Exactly the lines from the top of the records below through the one containing "after a step. -/" must be set down, with no line added or dropped.

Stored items

....

-- ==== Sys2Proof/Tests/Slice0.lean ====
section
/-!
SUPPORT. Tests: well-formedness, words of the spec's tables decoded, single steps, and for every statement with hypotheses a
state that meets them. Expected values come from the spec: 95_test_vectors.md (its section is named at each test) and the
encodings of 40 to 49; none was produced by this model.
-/

namespace Sys2Proof.Tests

open Sys2Proof.Machine

/-! ## Small states -/

/-- Register `r` set to `v`. -/
def withReg (r v : Nat) (s : State) : State := s.writeReg (BitVec.ofNat 5 r) (BitVec.ofNat 32 v)

/-- The word `v` at address `a` of RAM. -/
def withWord (a v : Nat) (s : State) : State := { s with ram := ramWrite s.ram .word a (BitVec.ofNat 32 v) }

/-- The state before a single-instruction vector (95_test_vectors.md section 0): that of reset, `pc` 0x100, the window 0 to
0xFFFF, and a MEM that refuses everything. -/
def start : State := State.reset

/-- The state after a step. -/
def stepped (s : State) : Option State :=
  match step s with
  | .next t => some t
  | _ => none

/-- The state after the step that runs the code `w` placed at `pc`. -/
def after (nbits w : Nat) (s : State) : Option State := stepped (s.withFetchWord nbits w)

/-- Register `r` and `pc` after a step of `w` from `s`. -/
def regPc (r nbits w : Nat) (s : State) : Option (Word × Word) :=
  (after nbits w s).map fun t => (t.readReg (BitVec.ofNat 5 r), t.pc)

/-- x3 after a 32-bit `w` that ran on to 0x104, with x1 = `a` and x2 = `b`. -/
def x3 (w a b : Nat) : Option Word :=
  match regPc 3 32 w (start |> withReg 1 a |> withReg 2 b) with
  | some (v, p) => if p = 0x104#32 then some v else none
  | none => none

/-- Whether a step or an instruction answers a next state. -/
def isNext : Result → Bool
  | .next _ => true
  | _ => false

/-- What a trap leaves, as the vectors list it. -/
structure TrapView where
  mcause : Word
  mepc : Word
  pc : Word
  mstatus : Word
  priv : Priv
deriving DecidableEq, Repr

/-- What a step of `w` leaves of it. -/
def trapView (nbits w : Nat) (s : State) : Option TrapView :=
  (after nbits w s).map fun t => ⟨t.mcause, t.mepc, t.pc, t.mstatus, t.priv⟩

/-- The word at address `a` of RAM after a step of `w`. -/
def wordAfter (a nbits w : Nat) (s : State) : Option Word := (after nbits w s).map fun t => ramRead t.ram .word a

/-! ## Well-formedness: one ill-formed term for each check -/

theorem test_wf_refuses :
    [Instr.cAddi4spn 0 0, .cLui 2 1, .cLui 1 0, .cAddi16sp 0, .cLwsp 0 1, .cJr 0, .cJalr 0, .cMv 1 0, .cAdd 1 0,
      .cmPush 3 0, .cmPop 3 0, .cmPopretz 3 0, .cmPopret 3 0, .cmMvsa01 5 5].all (fun i => !i.wf) = true := by decide

theorem test_wf_accepts :
    [Instr.cAddi4spn 0 1, .cLui 1 1, .cLui 0 1, .cAddi16sp 1, .cLwsp 1 0, .cJr 1, .cJalr 1, .cMv 0 1, .cAdd 0 1,
      .cmPush 4 0, .cmPop 4 0, .cmPopretz 15 3, .cmPopret 4 0, .cmMvsa01 5 4, .cmMva01s 5 5].all Instr.wf = true := by
  decide

/-! ## Decoding: for every constructor a word of the spec's tables or a word written from its encoding there

The words are those of 95_test_vectors.md sections 2.1 to 2.10; the assembly text beside each word there names the
operands. -/

theorem test_decode_op :
    decodeTableWord 32 0x002081B3 = some (.add 3 1 2) ∧ decodeTableWord 32 0x402081B3 = some (.sub 3 1 2)
    ∧ decodeTableWord 32 0x002091B3 = some (.sll 3 1 2) ∧ decodeTableWord 32 0x0020A1B3 = some (.slt 3 1 2)
    ∧ decodeTableWord 32 0x0020B1B3 = some (.sltu 3 1 2) ∧ decodeTableWord 32 0x0020C1B3 = some (.xor 3 1 2)
    ∧ decodeTableWord 32 0x0020D1B3 = some (.srl 3 1 2) ∧ decodeTableWord 32 0x4020D1B3 = some (.sra 3 1 2)
    ∧ decodeTableWord 32 0x0020E1B3 = some (.or 3 1 2) ∧ decodeTableWord 32 0x0020F1B3 = some (.and 3 1 2) := by
  decide

theorem test_decode_op_imm :
    decodeTableWord 32 0xFFF08093 = some (.addi 1 1 0xFFF) ∧ decodeTableWord 32 0xFFF0A193 = some (.slti 3 1 0xFFF)
    ∧ decodeTableWord 32 0x0010B193 = some (.sltiu 3 1 1) ∧ decodeTableWord 32 0xFFF0C193 = some (.xori 3 1 0xFFF)
    ∧ decodeTableWord 32 0x8000E193 = some (.ori 3 1 0x800) ∧ decodeTableWord 32 0x7FF0F193 = some (.andi 3 1 0x7FF)
    ∧ decodeTableWord 32 0x01F09193 = some (.slli 3 1 31) ∧ decodeTableWord 32 0x0040D193 = some (.srli 3 1 4)
    ∧ decodeTableWord 32 0x4040D193 = some (.srai 3 1 4) ∧ decodeTableWord 32 0xFFFFF1B7 = some (.lui 3 0xFFFFF)
    ∧ decodeTableWord 32 0xFFFFF197 = some (.auipc 3 0xFFFFF) := by decide

theorem test_decode_muldiv :
    decodeTableWord 32 0x022081B3 = some (.mul 3 1 2) ∧ decodeTableWord 32 0x022091B3 = some (.mulh 3 1 2)
    ∧ decodeTableWord 32 0x0220A1B3 = some (.mulhsu 3 1 2) ∧ decodeTableWord 32 0x0220B1B3 = some (.mulhu 3 1 2)
    ∧ decodeTableWord 32 0x0220C1B3 = some (.div 3 1 2) ∧ decodeTableWord 32 0x0220D1B3 = some (.divu 3 1 2)
    ∧ decodeTableWord 32 0x0220E1B3 = some (.rem 3 1 2) ∧ decodeTableWord 32 0x0220F1B3 = some (.remu 3 1 2) := by
  decide

theorem test_decode_bitmanip_register :
    decodeTableWord 32 0x4020F1B3 = some (.andn 3 1 2) ∧ decodeTableWord 32 0x4020E1B3 = some (.orn 3 1 2)
    ∧ decodeTableWord 32 0x4020C1B3 = some (.xnor 3 1 2) ∧ decodeTableWord 32 0x2020A1B3 = some (.sh1add 3 1 2)
    ∧ decodeTableWord 32 0x2020C1B3 = some (.sh2add 3 1 2) ∧ decodeTableWord 32 0x2020E1B3 = some (.sh3add 3 1 2)
    ∧ decodeTableWord 32 0x0A20E1B3 = some (.max 3 1 2) ∧ decodeTableWord 32 0x0A20F1B3 = some (.maxu 3 1 2)
    ∧ decodeTableWord 32 0x0A20C1B3 = some (.min 3 1 2) ∧ decodeTableWord 32 0x0A20D1B3 = some (.minu 3 1 2)
    ∧ decodeTableWord 32 0x602091B3 = some (.rol 3 1 2) ∧ decodeTableWord 32 0x6020D1B3 = some (.ror 3 1 2)
    ∧ decodeTableWord 32 0x482091B3 = some (.bclr 3 1 2) ∧ decodeTableWord 32 0x4820D1B3 = some (.bext 3 1 2)
    ∧ decodeTableWord 32 0x682091B3 = some (.binv 3 1 2) ∧ decodeTableWord 32 0x282091B3 = some (.bset 3 1 2)
    ∧ decodeTableWord 32 0x0A2091B3 = some (.clmul 3 1 2) ∧ decodeTableWord 32 0x0A20B1B3 = some (.clmulh 3 1 2)
    ∧ decodeTableWord 32 0x0A20A1B3 = some (.clmulr 3 1 2) ∧ decodeTableWord 32 0x0820C1B3 = some (.pack 3 1 2)
    ∧ decodeTableWord 32 0x0820F1B3 = some (.packh 3 1 2) := by decide

theorem test_decode_bitmanip_immediate :
    decodeTableWord 32 0x6040D193 = some (.rori 3 1 4) ∧ decodeTableWord 32 0x48009193 = some (.bclri 3 1 0)
    ∧ decodeTableWord 32 0x4840D193 = some (.bexti 3 1 4) ∧ decodeTableWord 32 0x69F09193 = some (.binvi 3 1 31)
    ∧ decodeTableWord 32 0x28509193 = some (.bseti 3 1 5) ∧ decodeTableWord 32 0x60009193 = some (.clz 3 1)
    ∧ decodeTableWord 32 0x60109193 = some (.ctz 3 1) ∧ decodeTableWord 32 0x60209193 = some (.cpop 3 1)
    ∧ decodeTableWord 32 0x60409193 = some (.sextB 3 1) ∧ decodeTableWord 32 0x60509193 = some (.sextH 3 1)
    ∧ decodeTableWord 32 0x08F09193 = some (.zip 3 1) ∧ decodeTableWord 32 0x08F0D193 = some (.unzip 3 1)
    ∧ decodeTableWord 32 0x6870D193 = some (.brev8 3 1) ∧ decodeTableWord 32 0x2870D193 = some (.orcB 3 1)
    ∧ decodeTableWord 32 0x6980D193 = some (.rev8 3 1) := by decide

/-- The branch and jump offsets are in halfwords: +16 is 8, -8 is -4, +0x800 is 0x400. -/
theorem test_decode_control :
    decodeTableWord 32 0xFE208CE3 = some (.beq 1 2 0xFFC) ∧ decodeTableWord 32 0x00209863 = some (.bne 1 2 8)
    ∧ decodeTableWord 32 0x0020C863 = some (.blt 1 2 8) ∧ decodeTableWord 32 0x0020D863 = some (.bge 1 2 8)
    ∧ decodeTableWord 32 0x0020E863 = some (.bltu 1 2 8) ∧ decodeTableWord 32 0xFE20FCE3 = some (.bgeu 1 2 0xFFC)
    ∧ decodeTableWord 32 0x001000EF = some (.jal 1 0x400) ∧ decodeTableWord 32 0x800F80EF = some (.jal 1 0xFC000)
    ∧ decodeTableWord 32 0xFFC08067 = some (.jalr 0 1 0xFFC) := by decide

theorem test_decode_load_store :
    decodeTableWord 32 0x00308183 = some (.lb 3 1 3) ∧ decodeTableWord 32 0x00209183 = some (.lh 3 1 2)
    ∧ decodeTableWord 32 0xFFC0A183 = some (.lw 3 1 0xFFC) ∧ decodeTableWord 32 0x0030C183 = some (.lbu 3 1 3)
    ∧ decodeTableWord 32 0x0020D183 = some (.lhu 3 1 2) ∧ decodeTableWord 32 0x002080A3 = some (.sb 1 2 1)
    ∧ decodeTableWord 32 0x00209123 = some (.sh 1 2 2) ∧ decodeTableWord 32 0xFE20AE23 = some (.sw 1 2 0xFFC) := by
  decide

theorem test_decode_atomics :
    decodeTableWord 32 0x1600A1AF = some (.lrW 3 1 1 1) ∧ decodeTableWord 32 0x1820A22F = some (.scW 4 1 2 0 0)
    ∧ decodeTableWord 32 0x0C20A1AF = some (.amoswapW 3 1 2 1 0) ∧ decodeTableWord 32 0x0020A1AF = some (.amoaddW 3 1 2 0 0)
    ∧ decodeTableWord 32 0x2020A1AF = some (.amoxorW 3 1 2 0 0) ∧ decodeTableWord 32 0x6020A1AF = some (.amoandW 3 1 2 0 0)
    ∧ decodeTableWord 32 0x4020A1AF = some (.amoorW 3 1 2 0 0) ∧ decodeTableWord 32 0x8020A1AF = some (.amominW 3 1 2 0 0)
    ∧ decodeTableWord 32 0xA020A1AF = some (.amomaxW 3 1 2 0 0)
    ∧ decodeTableWord 32 0xC020A1AF = some (.amominuW 3 1 2 0 0)
    ∧ decodeTableWord 32 0xE020A1AF = some (.amomaxuW 3 1 2 0 0) := by decide

theorem test_decode_system :
    decodeTableWord 32 0x34029373 = some (.csrrw 6 5 0x340) ∧ decodeTableWord 32 0x30432073 = some (.csrrs 0 6 0x304)
    ∧ decodeTableWord 32 0x300332F3 = some (.csrrc 5 6 0x300) ∧ decodeTableWord 32 0x3402D073 = some (.csrrwi 0 5 0x340)
    ∧ decodeTableWord 32 0x30046073 = some (.csrrsi 0 8 0x300) ∧ decodeTableWord 32 0x300472F3 = some (.csrrci 5 8 0x300)
    ∧ decodeTableWord 32 0x00000073 = some .ecall ∧ decodeTableWord 32 0x00100073 = some .ebreak
    ∧ decodeTableWord 32 0x30200073 = some .mret ∧ decodeTableWord 32 0x0FF0000F = some (.fence 0 15 15 0 0)
    ∧ decodeTableWord 32 0x0000100F = some (.fenceI 0 0 0) ∧ decodeTableWord 32 0x1C20818B = some (.h3Bextm 3 1 2 7)
    ∧ decodeTableWord 32 0x0C40C18B = some (.h3Bextmi 3 1 4 3) := by decide

/-- The three-bit register fields number from x8, and the immediates are without their low zero bits: `c.lw x10, 8(x11)` is
field 2 from field 3, two words on. -/
theorem test_decode_compressed :
    decodeTableWord 16 0x0000 = some .illegal16 ∧ decodeTableWord 16 0x1FE8 = some (.cAddi4spn 2 255)
    ∧ decodeTableWord 16 0x0800 = some (.cAddi4spn 0 4) ∧ decodeTableWord 16 0x4588 = some (.cLw 2 3 2)
    ∧ decodeTableWord 16 0xC050 = some (.cSw 0 4 1) ∧ decodeTableWord 16 0x157D = some (.cAddi 10 0x3F)
    ∧ decodeTableWord 16 0x2021 = some (.cJal 4) ∧ decodeTableWord 16 0x3001 = some (.cJal 0x400)
    ∧ decodeTableWord 16 0x5501 = some (.cLi 10 0x20) ∧ decodeTableWord 16 0x757D = some (.cLui 10 0x3F)
    ∧ decodeTableWord 16 0x7139 = some (.cAddi16sp 0x3C) ∧ decodeTableWord 16 0x617D = some (.cAddi16sp 0x1F)
    ∧ decodeTableWord 16 0x8011 = some (.cSrli 0 4) ∧ decodeTableWord 16 0x8491 = some (.cSrai 1 4)
    ∧ decodeTableWord 16 0x9941 = some (.cAndi 2 0x30) ∧ decodeTableWord 16 0x8C05 = some (.cSub 0 1)
    ∧ decodeTableWord 16 0x8D2D = some (.cXor 2 3) ∧ decodeTableWord 16 0x8E55 = some (.cOr 4 5)
    ∧ decodeTableWord 16 0x8F7D = some (.cAnd 6 7) ∧ decodeTableWord 16 0xBFF5 = some (.cJ 0x7FE)
    ∧ decodeTableWord 16 0xC019 = some (.cBeqz 0 3) ∧ decodeTableWord 16 0xF381 = some (.cBnez 7 0x80)
    ∧ decodeTableWord 16 0x0512 = some (.cSlli 10 4) ∧ decodeTableWord 16 0x40B2 = some (.cLwsp 1 3)
    ∧ decodeTableWord 16 0x8082 = some (.cJr 1) ∧ decodeTableWord 16 0x852E = some (.cMv 10 11)
    ∧ decodeTableWord 16 0x9002 = some .cEbreak ∧ decodeTableWord 16 0x9282 = some (.cJalr 5)
    ∧ decodeTableWord 16 0x952E = some (.cAdd 10 11) ∧ decodeTableWord 16 0xDF86 = some (.cSwsp 1 63) := by decide

theorem test_decode_zcmp :
    decodeTableWord 16 0xB85E = some (.cmPush 5 3) ∧ decodeTableWord 16 0xBA66 = some (.cmPop 6 1)
    ∧ decodeTableWord 16 0xBC42 = some (.cmPopretz 4 0) ∧ decodeTableWord 16 0xBE62 = some (.cmPopret 6 0)
    ∧ decodeTableWord 16 0xAC26 = some (.cmMvsa01 0 1) ∧ decodeTableWord 16 0xAFAA = some (.cmMvsa01 7 2)
    ∧ decodeTableWord 16 0xAD7E = some (.cmMva01s 2 7) := by decide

....

Solution below
-- ==== Sys2Proof/Tests/Slice0.lean ====
section
/-!
SUPPORT. Tests: well-formedness, words of the spec's tables decoded, single steps, and for every statement with hypotheses a
state that meets them. Expected values come from the spec: 95_test_vectors.md (its section is named at each test) and the
encodings of 40 to 49; none was produced by this model.
-/

namespace Sys2Proof.Tests

open Sys2Proof.Machine

/-! ## Small states -/

/-- Register `r` set to `v`. -/
def withReg (r v : Nat) (s : State) : State := s.writeReg (BitVec.ofNat 5 r) (BitVec.ofNat 32 v)

/-- The word `v` at address `a` of RAM. -/
def withWord (a v : Nat) (s : State) : State := { s with ram := ramWrite s.ram .word a (BitVec.ofNat 32 v) }

/-- The state before a single-instruction vector (95_test_vectors.md section 0): that of reset, `pc` 0x100, the window 0 to
0xFFFF, and a MEM that refuses everything. -/
def start : State := State.reset

/-- The state after a step. -/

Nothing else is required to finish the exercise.